Party Trend: The Roaming Raw Bar

A new Dutch catering company is shucking oysters everywhere but behind the bar.

ByABC News
September 11, 2013, 2:01 AM
A waitstaff member of Oysters XO is armed with buckets for shucking oysters.
A waitstaff member of Oysters XO is armed with buckets for shucking oysters.
Courtesy Oysters XO

Sept. 11, 2013— -- Raw bars have been a cocktail party standard for years. But a Dutch catering company has taken the stationary staple and turned it mobile. Meet OystersXO, where fresh mollusks mingle among the guests.

The brainchild of art dealer and Holland expat Rifko Meier, OystersXO outfits a roaming staff in chic shucking gear, including chain-mail gloves, hip buckets full of bivalves and holsters containing accoutrements such as Champagne mignonette or lemon juice for hand-delivered delicacies.

"You're not going to get oysters fresher than that," said Meier.

An ebullient entrepreneur, Meier launched the company as a lark in New York City in 2012, after a friend asked him if he could bring fresh oysters to a fashion event. But after receiving a positive response to his "oyster girls," he decided to invest seriously in the venture and has since expanded to the Hamptons, Washington, D.C., Baltimore and, most recently, Philadelphia. Satellite outfits will open in Boston and Miami by the end of the year.

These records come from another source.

-- ==== Sys2Proof/Laws/Kept.lean ====
section
/-! SUPPORT. What the shared operations leave alone: the waiting commands, the configuration registers and the attestation
unit. One lemma for each operation, so that a statement about these fields needs no operation unfolded; registers, resets and
attestation, which do write them, are not among the lemmas. -/

namespace Sys2Proof.Machine

/-- What only a register write, a reset, attestation or the queue itself changes: the waiting commands, the configuration registers, the
attestation unit. -/
def State.kept (s : State) : List Instr × Cfg × Att := (s.pending, s.cfg, s.att)
@[simp] theorem State.kept_mk (p o k f a c h fb ho j st at' sc) : (State.mk p o k f a c h fb ho j st at' sc).kept = (p, c, at') := rfl
@[simp] theorem State.kept_fold (s : State) : (s.pending, s.cfg, s.att) = s.kept := rfl
theorem kept_foldl {α : Type} {f : State → α → State} (h : ∀ s a, (f s a).kept = s.kept) (l : List α) (s : State) :
    (l.foldl f s).kept = s.kept := by
  induction l generalizing s with
  | nil => rfl
  | cons a r ih => exact (ih _).trans (h s a)
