-- ==== Sys2Proof/Laws/State.lean ====
section
/-! SUPPORT. What each named update of the state leaves as it was, one lemma per field, and what it writes. -/

namespace Sys2Proof.Machine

"I think it's about getting rid of that barrier in between the food server and the guest," said David Beahm, a renowned event designer who has worked with OystersXO on multiple New York fetes. "There's no table, no tray, it's hands on. It's a conversation piece and a conversation starter."

The experiential cocktail bite has now been served at parties ranging from a Central Park picnic hosted by the Plaza Hotel in New York to Taste of America with the James Beard Foundation in Philadelphia to a White House Correspondents dinner in D.C. It has even attracted the interest of such celebrity chefs as Jose Andres, whose catering company hired OystersXO for a private event at the restaurateur's home.

"Everyone's always looking for the next big thing, and what's going to leave people talking," said Jodi Moraru, owner of Evoke, a Washington, D.C., event-planning company that has also worked with pied pipers, human statues and other hired "characters." "The shuckers are incredibly attractive, so they present very well, their outfits are designed for the specific event and it creates a great photo op."

The servers also come equipped with an education in the history and characteristics of various oysters, which are sourced from both the West Coast and East Coast.

"We regularly use Kumamoto, which are very buttery, and the Kusshi, which are meaty and a little bit briny, from the West Coast," said Meier. "On the East Coast, I like to use Beau Soleil -- beautiful, small, meaty, very briny with a very fresh, cucumbery aftertaste -- and I love the Cape May, which is a bit more briny."

The oyster girls and guys shuck approximately 100 oysters per hour, and come with their own insurance policy, said Meier.

"That way, just in case some red-wine mignonette or Tabasco sauce lands on a white dress, we are covered and the guests are covered," he said. "Right now, a favorite among guests is when we make an oyster shooter by shucking the oyster, throwing out the seawater, then drowning the half shell with Bloody Mary mix."